The Mathematical Mechanism of Biological Aging

Abstract

Despite aging being a universal and ever-present biological phenomenon, describing this aging mechanism in accurate mathematical terms—in particular, how to model the aging pattern and quantify the aging rate—has been an unsolved challenge for centuries. In this article, we propose a class of Coxian-type Markovian models that can provide a quantitative description of the well-known aging characteristics—the genetically determined, progressive, and essentially irreversible process. Our model has a unique structure, including a constant transition rate for the aging process, and a functional form for the relationship between aging and death with a shape parameter to capture the biologically deteriorating effect due to aging. The force of moving from one state to another in the Markovian process indicates the intrinsic biological aging force.
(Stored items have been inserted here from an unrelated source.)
-- ==== Sys2Proof/Tests/Slice0.lean ====
section
/-! SUPPORT. Tests: ill-formed commands refused, the spec's worked numbers, and for each statement states and operands
that meet the hypotheses of its clauses. -/

namespace Sys2Proof.Tests

open Sys2Proof.Machine

/-! ## Ill-formed commands, one for each check -/

theorem test_illformed_body (body : List Byte) (h : body.length = 65536) :
    (Instr.settle 0x5C body).wellFormed = false ∧ (Instr.adjust 0x5C body).wellFormed = false
    ∧ (Instr.send 0x5C body).wellFormed = false ∧ (Instr.take 0x5C body).wellFormed = false
    ∧ (Instr.status 0x5C ⟨body, 0, true⟩).wellFormed = false ∧ (Instr.notices 0x5C body).wellFormed = false
    ∧ (Instr.softReset 0x5C body).wellFormed = false := by
  simp [Instr.wellFormed, bodyFits, h]

theorem test_illformed_read : (Instr.mailboxRead 0x5C 0).wellFormed = false := by decide

theorem test_illformed_kinds :
    (Instr.announceReceived 0x200 (List.replicate 14 0) ⟨0, false⟩).wellFormed = false
    ∧ (Instr.delayProbeReceived 0x300 [] ⟨0, false⟩).wellFormed = false
    ∧ (Instr.delayReplyReceived 0x200 (List.replicate 8 0) ⟨0, false⟩).wellFormed = false
    ∧ (Instr.controlReceived 0x500 [7] ⟨0, false⟩).wellFormed = false
    ∧ (Instr.controlReplyReceived 0x400 [0] ⟨0, false⟩).wellFormed = false
    ∧ (Instr.unusableKind 0x100 [] ⟨0, false⟩).wellFormed = false
    ∧ (Instr.badForm 0x000 [] ⟨0, false⟩).wellFormed = false
    ∧ (Instr.userMailFiled 0x500 [] ⟨0, false⟩).wellFormed = false := by decide

theorem test_illformed_lengths :
    (Instr.announceReceived 0x100 (List.replicate 13 0) ⟨0, false⟩).wellFormed = false
    ∧ (Instr.delayProbeReceived 0x200 [0] ⟨0, false⟩).wellFormed = false
    ∧ (Instr.delayReplyReceived 0x300 (List.replicate 9 0) ⟨0, false⟩).wellFormed = false
    ∧ (Instr.controlReceived 0x400 [] ⟨0, false⟩).wellFormed = false
    ∧ (Instr.controlReplyReceived 0x500 (List.replicate 17 0) ⟨0, false⟩).wellFormed = false
    ∧ (Instr.unusableKind 0x000 (List.replicate 17 0) ⟨0, false⟩).wellFormed = false
    ∧ (Instr.badForm 0x200 [] ⟨0, false⟩).wellFormed = false
    ∧ (Instr.userMailFiled 0x600 (List.replicate 17 0) ⟨0, false⟩).wellFormed = false := by decide

theorem test_illformed_word : (Instr.payloadWord 3 0).wellFormed = false
∧ (Instr.payloadWord 8 0).wellFormed = false := by
  decide

theorem test_illformed_segment :
    (Instr.segmentHeader 0 (List.replicate 15 0)).wellFormed = false
    ∧ (Instr.segmentEnd 0 .overrun false []).wellFormed = false
    ∧ (Instr.recordDeadline 0 4096).wellFormed = false := by decide

theorem test_illformed_segment_end (rest : List Byte) (h : rest.length = 6149) :
    (Instr.segmentEnd 0 .delimiter false rest).wellFormed = false
    ∧ (Instr.segmentEnd 0 .truncation false rest).wellFormed = false := by
  simp [Instr.wellFormed, h]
The associated increasing exiting rate captures the external force of stress due to mortality risk on a living organism. The idea of the article is developed from Lin and Liu's paper, “Markov Aging Process and Phase-type Law of Mortality,” that was published in 2007. A big difference is that, in this article, our model uses a functional form for model parameters, which allows a parsimonious yet flexible representation for various aging patterns. Our proposed mathematical framework can be used to classify the aging pattern and the key parameters of the model can be used to measure and compare how human aging evolves over time and across populations.